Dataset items
--------------------------------

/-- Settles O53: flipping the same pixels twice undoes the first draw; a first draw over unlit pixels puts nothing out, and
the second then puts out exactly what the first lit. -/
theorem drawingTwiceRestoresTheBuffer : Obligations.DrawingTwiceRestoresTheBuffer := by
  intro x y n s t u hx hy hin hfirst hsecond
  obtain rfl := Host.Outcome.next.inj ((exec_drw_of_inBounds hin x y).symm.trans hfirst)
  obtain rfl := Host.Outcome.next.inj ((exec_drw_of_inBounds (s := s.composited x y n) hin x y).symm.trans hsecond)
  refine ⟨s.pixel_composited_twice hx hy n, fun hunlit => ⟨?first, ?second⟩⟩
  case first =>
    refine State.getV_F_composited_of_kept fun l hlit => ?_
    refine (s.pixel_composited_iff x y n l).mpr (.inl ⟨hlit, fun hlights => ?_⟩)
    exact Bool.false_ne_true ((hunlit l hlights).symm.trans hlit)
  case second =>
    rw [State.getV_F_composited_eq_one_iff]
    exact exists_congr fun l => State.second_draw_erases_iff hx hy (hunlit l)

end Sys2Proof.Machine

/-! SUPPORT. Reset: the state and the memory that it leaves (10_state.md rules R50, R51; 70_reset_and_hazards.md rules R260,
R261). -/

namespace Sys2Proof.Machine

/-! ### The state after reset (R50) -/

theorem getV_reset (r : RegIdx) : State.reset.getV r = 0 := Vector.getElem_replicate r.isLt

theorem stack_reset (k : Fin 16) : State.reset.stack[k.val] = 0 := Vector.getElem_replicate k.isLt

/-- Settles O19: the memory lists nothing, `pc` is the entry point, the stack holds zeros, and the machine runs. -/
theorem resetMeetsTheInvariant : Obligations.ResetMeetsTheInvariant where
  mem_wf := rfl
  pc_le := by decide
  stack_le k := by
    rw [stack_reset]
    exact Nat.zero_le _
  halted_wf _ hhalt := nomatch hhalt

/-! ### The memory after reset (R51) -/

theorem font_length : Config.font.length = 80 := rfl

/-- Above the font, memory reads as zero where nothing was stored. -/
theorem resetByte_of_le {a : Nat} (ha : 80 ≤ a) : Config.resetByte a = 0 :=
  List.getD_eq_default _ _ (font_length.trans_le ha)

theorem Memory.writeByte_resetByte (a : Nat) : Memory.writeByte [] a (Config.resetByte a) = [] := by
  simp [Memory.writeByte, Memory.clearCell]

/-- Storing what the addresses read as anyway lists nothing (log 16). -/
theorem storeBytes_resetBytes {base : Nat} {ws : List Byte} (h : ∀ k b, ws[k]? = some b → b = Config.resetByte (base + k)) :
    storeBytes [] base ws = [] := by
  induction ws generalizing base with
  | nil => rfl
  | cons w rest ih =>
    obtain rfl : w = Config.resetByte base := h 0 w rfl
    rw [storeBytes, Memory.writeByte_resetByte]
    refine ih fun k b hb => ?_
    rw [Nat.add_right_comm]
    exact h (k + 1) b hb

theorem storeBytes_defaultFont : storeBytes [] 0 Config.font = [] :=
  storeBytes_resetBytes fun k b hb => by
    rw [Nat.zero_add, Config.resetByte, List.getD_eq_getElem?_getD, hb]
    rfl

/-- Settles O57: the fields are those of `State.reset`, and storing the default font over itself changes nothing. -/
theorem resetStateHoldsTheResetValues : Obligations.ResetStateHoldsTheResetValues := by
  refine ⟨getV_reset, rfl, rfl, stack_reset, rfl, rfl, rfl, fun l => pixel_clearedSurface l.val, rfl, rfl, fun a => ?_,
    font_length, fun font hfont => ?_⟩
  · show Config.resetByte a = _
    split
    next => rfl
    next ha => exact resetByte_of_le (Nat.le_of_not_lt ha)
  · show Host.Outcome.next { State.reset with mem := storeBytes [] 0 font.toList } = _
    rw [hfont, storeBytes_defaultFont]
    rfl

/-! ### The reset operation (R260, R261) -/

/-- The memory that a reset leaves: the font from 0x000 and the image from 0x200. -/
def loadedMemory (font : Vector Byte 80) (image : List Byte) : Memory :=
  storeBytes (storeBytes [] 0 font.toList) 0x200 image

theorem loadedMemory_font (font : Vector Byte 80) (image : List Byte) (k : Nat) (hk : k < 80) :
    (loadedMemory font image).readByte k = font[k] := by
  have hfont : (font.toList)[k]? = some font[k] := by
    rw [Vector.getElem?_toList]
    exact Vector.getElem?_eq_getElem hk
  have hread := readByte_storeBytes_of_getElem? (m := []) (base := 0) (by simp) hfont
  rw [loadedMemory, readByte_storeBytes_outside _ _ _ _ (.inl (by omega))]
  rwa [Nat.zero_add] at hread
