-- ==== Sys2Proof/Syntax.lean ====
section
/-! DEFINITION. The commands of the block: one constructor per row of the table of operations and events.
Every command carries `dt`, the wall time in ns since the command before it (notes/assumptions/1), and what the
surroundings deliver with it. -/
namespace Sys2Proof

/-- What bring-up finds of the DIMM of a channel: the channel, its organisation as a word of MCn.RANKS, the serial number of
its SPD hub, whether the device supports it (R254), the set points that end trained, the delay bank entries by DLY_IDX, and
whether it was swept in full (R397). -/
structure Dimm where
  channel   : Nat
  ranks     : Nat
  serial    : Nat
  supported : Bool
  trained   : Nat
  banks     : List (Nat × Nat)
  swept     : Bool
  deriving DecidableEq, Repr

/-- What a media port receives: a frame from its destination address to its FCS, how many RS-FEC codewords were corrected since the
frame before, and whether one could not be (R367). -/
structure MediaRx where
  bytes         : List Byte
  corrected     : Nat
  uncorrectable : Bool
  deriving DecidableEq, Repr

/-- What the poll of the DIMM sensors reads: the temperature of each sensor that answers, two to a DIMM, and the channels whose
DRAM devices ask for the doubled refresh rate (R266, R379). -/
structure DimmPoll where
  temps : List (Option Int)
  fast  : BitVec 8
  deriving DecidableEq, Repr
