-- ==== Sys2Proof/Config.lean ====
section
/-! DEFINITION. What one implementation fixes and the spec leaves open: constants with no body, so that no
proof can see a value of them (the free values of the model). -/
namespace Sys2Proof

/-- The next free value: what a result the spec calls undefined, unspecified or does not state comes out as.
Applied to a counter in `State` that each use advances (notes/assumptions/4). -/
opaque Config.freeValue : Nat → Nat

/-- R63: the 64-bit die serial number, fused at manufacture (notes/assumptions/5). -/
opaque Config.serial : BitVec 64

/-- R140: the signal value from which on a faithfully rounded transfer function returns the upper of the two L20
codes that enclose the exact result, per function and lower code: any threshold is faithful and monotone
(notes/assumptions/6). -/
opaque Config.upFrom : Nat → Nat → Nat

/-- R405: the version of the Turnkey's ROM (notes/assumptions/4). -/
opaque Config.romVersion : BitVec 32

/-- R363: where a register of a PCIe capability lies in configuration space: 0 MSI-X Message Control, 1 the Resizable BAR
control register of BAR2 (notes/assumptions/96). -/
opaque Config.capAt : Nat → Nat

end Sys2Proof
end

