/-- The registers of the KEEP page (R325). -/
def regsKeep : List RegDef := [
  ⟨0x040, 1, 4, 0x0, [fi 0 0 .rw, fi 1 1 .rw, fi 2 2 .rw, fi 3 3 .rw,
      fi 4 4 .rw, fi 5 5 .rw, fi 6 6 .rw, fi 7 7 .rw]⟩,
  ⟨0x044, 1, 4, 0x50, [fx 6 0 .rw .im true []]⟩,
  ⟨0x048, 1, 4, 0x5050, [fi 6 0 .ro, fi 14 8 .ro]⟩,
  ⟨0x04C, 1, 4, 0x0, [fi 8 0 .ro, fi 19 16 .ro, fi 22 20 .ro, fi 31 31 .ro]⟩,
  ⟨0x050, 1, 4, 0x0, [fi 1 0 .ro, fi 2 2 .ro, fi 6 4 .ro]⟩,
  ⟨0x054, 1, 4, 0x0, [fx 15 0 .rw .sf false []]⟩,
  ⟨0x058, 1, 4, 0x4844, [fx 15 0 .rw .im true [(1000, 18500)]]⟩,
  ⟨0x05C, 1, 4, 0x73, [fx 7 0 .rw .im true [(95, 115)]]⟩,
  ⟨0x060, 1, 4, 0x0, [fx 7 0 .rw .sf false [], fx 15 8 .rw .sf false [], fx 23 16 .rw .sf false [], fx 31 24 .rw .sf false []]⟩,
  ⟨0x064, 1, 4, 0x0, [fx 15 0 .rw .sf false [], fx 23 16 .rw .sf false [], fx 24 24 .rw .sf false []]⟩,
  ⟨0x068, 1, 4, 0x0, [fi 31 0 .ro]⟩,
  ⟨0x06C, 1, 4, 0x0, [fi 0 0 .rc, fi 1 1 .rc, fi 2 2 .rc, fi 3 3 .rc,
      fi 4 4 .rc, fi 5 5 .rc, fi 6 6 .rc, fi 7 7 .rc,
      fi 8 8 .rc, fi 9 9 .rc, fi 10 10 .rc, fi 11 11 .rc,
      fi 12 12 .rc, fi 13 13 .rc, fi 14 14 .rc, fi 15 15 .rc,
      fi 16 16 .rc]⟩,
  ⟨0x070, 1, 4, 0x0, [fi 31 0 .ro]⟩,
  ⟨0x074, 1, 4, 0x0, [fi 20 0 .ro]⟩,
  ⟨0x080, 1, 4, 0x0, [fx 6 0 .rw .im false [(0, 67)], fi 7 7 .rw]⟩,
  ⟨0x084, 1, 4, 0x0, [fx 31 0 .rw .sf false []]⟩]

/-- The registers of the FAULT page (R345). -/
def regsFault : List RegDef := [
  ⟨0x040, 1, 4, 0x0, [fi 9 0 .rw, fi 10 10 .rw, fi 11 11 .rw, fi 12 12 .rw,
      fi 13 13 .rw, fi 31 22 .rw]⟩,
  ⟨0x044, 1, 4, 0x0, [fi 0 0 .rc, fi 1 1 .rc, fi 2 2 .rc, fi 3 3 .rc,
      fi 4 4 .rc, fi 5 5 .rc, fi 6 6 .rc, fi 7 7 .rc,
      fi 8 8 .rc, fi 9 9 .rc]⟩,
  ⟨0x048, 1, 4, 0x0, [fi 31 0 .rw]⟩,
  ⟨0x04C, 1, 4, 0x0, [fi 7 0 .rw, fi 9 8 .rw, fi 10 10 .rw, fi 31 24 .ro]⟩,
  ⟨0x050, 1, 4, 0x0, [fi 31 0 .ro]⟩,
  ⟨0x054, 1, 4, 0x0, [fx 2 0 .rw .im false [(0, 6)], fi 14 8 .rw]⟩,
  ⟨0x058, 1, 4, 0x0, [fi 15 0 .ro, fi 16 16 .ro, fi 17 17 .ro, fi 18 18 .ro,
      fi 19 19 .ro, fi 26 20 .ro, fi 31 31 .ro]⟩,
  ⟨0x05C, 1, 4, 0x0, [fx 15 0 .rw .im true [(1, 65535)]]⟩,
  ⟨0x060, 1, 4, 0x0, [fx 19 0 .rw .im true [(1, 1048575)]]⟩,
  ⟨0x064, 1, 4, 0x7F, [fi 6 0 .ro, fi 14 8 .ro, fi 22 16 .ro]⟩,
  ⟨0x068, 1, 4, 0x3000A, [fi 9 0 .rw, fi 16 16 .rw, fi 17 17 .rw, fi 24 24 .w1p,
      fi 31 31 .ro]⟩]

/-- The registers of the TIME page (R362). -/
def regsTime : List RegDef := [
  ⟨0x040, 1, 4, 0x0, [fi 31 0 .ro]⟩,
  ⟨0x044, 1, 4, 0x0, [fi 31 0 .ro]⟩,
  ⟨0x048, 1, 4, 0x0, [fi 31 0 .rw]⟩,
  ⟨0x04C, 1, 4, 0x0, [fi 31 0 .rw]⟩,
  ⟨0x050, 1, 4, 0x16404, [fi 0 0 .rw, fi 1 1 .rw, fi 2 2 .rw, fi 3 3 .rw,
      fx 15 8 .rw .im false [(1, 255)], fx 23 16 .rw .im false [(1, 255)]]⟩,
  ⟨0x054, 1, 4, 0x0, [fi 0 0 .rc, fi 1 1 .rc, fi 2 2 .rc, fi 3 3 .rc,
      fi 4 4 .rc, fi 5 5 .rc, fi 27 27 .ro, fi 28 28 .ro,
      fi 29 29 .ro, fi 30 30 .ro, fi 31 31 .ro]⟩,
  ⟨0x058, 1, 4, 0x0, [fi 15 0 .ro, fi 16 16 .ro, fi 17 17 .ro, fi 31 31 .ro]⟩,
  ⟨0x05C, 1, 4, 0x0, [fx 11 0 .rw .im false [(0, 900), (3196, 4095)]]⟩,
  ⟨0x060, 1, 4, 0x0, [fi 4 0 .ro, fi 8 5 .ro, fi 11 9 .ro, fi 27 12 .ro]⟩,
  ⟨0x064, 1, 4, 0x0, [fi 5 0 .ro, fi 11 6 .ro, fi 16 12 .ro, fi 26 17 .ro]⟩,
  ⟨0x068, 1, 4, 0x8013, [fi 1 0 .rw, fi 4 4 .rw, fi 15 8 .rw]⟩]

--------------------------------

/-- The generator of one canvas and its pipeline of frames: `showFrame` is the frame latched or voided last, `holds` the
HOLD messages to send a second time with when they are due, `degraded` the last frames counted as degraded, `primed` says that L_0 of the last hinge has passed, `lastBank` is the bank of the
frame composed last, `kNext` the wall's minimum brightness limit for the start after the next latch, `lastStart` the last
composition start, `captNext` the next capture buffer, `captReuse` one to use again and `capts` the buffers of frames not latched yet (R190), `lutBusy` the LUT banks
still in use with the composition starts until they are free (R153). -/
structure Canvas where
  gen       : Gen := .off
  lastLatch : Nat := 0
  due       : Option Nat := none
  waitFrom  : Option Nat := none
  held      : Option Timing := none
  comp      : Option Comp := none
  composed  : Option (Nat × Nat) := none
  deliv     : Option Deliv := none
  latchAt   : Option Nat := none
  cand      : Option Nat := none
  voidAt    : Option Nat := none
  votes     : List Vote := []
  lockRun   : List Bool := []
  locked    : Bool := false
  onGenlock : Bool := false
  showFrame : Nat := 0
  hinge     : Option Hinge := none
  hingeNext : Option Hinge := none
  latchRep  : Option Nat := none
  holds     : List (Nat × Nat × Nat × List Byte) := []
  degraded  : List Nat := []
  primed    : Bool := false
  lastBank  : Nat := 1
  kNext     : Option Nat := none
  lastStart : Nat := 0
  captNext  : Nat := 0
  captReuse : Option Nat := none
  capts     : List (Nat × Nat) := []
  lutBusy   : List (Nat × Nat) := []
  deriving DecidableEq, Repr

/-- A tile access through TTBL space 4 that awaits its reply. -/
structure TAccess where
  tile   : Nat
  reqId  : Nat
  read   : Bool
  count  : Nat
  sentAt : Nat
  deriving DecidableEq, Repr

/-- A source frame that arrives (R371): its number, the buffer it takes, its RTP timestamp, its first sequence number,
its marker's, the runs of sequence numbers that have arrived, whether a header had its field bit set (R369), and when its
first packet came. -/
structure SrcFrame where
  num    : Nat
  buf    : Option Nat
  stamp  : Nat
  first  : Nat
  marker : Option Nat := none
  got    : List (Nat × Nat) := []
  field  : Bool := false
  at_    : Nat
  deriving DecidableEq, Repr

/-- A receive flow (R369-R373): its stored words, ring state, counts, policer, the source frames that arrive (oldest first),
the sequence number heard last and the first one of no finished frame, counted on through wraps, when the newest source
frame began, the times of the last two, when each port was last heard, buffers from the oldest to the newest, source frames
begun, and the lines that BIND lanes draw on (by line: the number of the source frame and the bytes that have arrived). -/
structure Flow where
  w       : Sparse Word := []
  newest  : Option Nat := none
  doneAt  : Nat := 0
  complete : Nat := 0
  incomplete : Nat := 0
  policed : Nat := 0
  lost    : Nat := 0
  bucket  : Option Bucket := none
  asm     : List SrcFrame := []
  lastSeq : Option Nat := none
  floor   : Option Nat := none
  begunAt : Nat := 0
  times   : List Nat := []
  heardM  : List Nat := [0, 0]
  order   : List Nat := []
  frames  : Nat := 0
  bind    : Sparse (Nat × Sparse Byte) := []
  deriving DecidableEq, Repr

--------------------------------

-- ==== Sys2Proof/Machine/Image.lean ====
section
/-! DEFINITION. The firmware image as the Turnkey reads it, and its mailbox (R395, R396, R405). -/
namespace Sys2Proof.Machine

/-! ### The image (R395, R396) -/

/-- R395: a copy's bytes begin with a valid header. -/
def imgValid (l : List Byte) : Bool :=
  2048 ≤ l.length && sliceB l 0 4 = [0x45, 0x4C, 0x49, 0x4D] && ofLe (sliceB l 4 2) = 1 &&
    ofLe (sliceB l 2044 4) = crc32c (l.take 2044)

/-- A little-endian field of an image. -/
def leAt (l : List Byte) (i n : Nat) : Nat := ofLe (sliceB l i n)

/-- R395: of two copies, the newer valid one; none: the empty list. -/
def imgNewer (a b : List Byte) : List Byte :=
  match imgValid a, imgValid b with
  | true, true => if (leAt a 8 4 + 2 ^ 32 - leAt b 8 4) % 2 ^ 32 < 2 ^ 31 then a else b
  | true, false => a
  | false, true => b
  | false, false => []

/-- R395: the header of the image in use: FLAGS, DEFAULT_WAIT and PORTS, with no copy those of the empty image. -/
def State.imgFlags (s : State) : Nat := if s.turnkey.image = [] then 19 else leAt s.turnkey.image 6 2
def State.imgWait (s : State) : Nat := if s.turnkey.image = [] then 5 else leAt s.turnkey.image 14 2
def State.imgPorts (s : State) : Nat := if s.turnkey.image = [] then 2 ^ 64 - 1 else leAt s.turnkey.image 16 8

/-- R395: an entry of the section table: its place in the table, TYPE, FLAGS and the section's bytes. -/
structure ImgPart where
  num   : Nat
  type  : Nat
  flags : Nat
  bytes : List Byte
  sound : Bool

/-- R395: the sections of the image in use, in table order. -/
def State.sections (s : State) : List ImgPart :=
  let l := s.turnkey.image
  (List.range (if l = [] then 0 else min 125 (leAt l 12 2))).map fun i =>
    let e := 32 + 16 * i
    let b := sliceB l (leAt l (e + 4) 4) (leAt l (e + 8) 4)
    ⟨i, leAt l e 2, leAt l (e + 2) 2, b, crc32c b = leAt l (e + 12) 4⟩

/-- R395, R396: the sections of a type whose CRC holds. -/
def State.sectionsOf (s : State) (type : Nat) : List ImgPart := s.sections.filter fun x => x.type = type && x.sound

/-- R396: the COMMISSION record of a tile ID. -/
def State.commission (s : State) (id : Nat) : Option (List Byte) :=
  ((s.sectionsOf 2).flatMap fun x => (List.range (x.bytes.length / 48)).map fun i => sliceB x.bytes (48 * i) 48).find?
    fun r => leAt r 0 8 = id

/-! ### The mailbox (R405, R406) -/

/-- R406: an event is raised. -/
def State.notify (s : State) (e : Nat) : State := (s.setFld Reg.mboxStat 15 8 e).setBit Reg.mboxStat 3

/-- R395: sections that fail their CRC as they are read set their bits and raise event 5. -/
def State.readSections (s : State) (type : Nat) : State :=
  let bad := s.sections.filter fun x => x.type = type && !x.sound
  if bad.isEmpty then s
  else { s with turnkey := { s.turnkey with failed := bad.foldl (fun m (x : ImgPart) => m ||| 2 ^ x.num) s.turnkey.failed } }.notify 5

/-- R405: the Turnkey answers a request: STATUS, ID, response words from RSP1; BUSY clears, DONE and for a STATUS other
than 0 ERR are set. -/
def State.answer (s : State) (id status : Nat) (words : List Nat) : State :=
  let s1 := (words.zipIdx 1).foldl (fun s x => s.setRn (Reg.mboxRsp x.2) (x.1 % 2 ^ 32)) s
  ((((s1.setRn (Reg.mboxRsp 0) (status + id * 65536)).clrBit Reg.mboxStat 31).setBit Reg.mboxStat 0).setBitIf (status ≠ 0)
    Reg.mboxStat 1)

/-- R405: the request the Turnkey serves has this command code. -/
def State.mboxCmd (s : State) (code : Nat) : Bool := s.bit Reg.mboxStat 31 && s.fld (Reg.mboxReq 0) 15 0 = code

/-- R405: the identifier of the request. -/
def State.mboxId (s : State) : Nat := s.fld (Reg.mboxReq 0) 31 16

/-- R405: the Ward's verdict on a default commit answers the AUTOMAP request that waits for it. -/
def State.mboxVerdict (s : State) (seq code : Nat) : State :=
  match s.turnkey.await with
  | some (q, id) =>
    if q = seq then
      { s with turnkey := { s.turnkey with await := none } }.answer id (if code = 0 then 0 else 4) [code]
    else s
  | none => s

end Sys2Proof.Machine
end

--------------------------------

- **Brief**
A word-for-word copy of the lines above from the one with "the channels whose" through the one with "4, 0x73, [fx", inclusive, is the only output wanted.

- **Answer space**
/-- What the poll of the DIMM sensors reads: the temperature of each sensor that answers, two to a DIMM, and the channels whose
DRAM devices ask for the doubled refresh rate (R266, R379). -/
structure DimmPoll where
  temps : List (Option Int)
  fast  : BitVec 8
  deriving DecidableEq, Repr
-- ==== Sys2Proof/Config.lean ====
section
/-! DEFINITION. What one implementation fixes and the spec leaves open: constants with no body, so that no
proof can see a value of them (the free values of the model). -/
namespace Sys2Proof

/-- The next free value: what a result the spec calls undefined, unspecified or does not state comes out as.
Applied to a counter in `State` that each use advances (notes/assumptions/4). -/
opaque Config.freeValue : Nat → Nat

/-- R63: the 64-bit die serial number, fused at manufacture (notes/assumptions/5). -/
opaque Config.serial : BitVec 64

/-- R140: the signal value from which on a faithfully rounded transfer function returns the upper of the two L20
codes that enclose the exact result, per function and lower code: any threshold is faithful and monotone
(notes/assumptions/6). -/
opaque Config.upFrom : Nat → Nat → Nat

/-- R405: the version of the Turnkey's ROM (notes/assumptions/4). -/
opaque Config.romVersion : BitVec 32

/-- R363: where a register of a PCIe capability lies in configuration space: 0 MSI-X Message Control, 1 the Resizable BAR
control register of BAR2 (notes/assumptions/96). -/
opaque Config.capAt : Nat → Nat

end Sys2Proof
end

/-- The registers of the KEEP page (R325). -/
def regsKeep : List RegDef := [
  ⟨0x040, 1, 4, 0x0, [fi 0 0 .rw, fi 1 1 .rw, fi 2 2 .rw, fi 3 3 .rw,
      fi 4 4 .rw, fi 5 5 .rw, fi 6 6 .rw, fi 7 7 .rw]⟩,
  ⟨0x044, 1, 4, 0x50, [fx 6 0 .rw .im true []]⟩,
  ⟨0x048, 1, 4, 0x5050, [fi 6 0 .ro, fi 14 8 .ro]⟩,
  ⟨0x04C, 1, 4, 0x0, [fi 8 0 .ro, fi 19 16 .ro, fi 22 20 .ro, fi 31 31 .ro]⟩,
  ⟨0x050, 1, 4, 0x0, [fi 1 0 .ro, fi 2 2 .ro, fi 6 4 .ro]⟩,
  ⟨0x054, 1, 4, 0x0, [fx 15 0 .rw .sf false []]⟩,
  ⟨0x058, 1, 4, 0x4844, [fx 15 0 .rw .im true [(1000, 18500)]]⟩,
  ⟨0x05C, 1, 4, 0x73, [fx 7 0 .rw .im true [(95, 115)]]⟩,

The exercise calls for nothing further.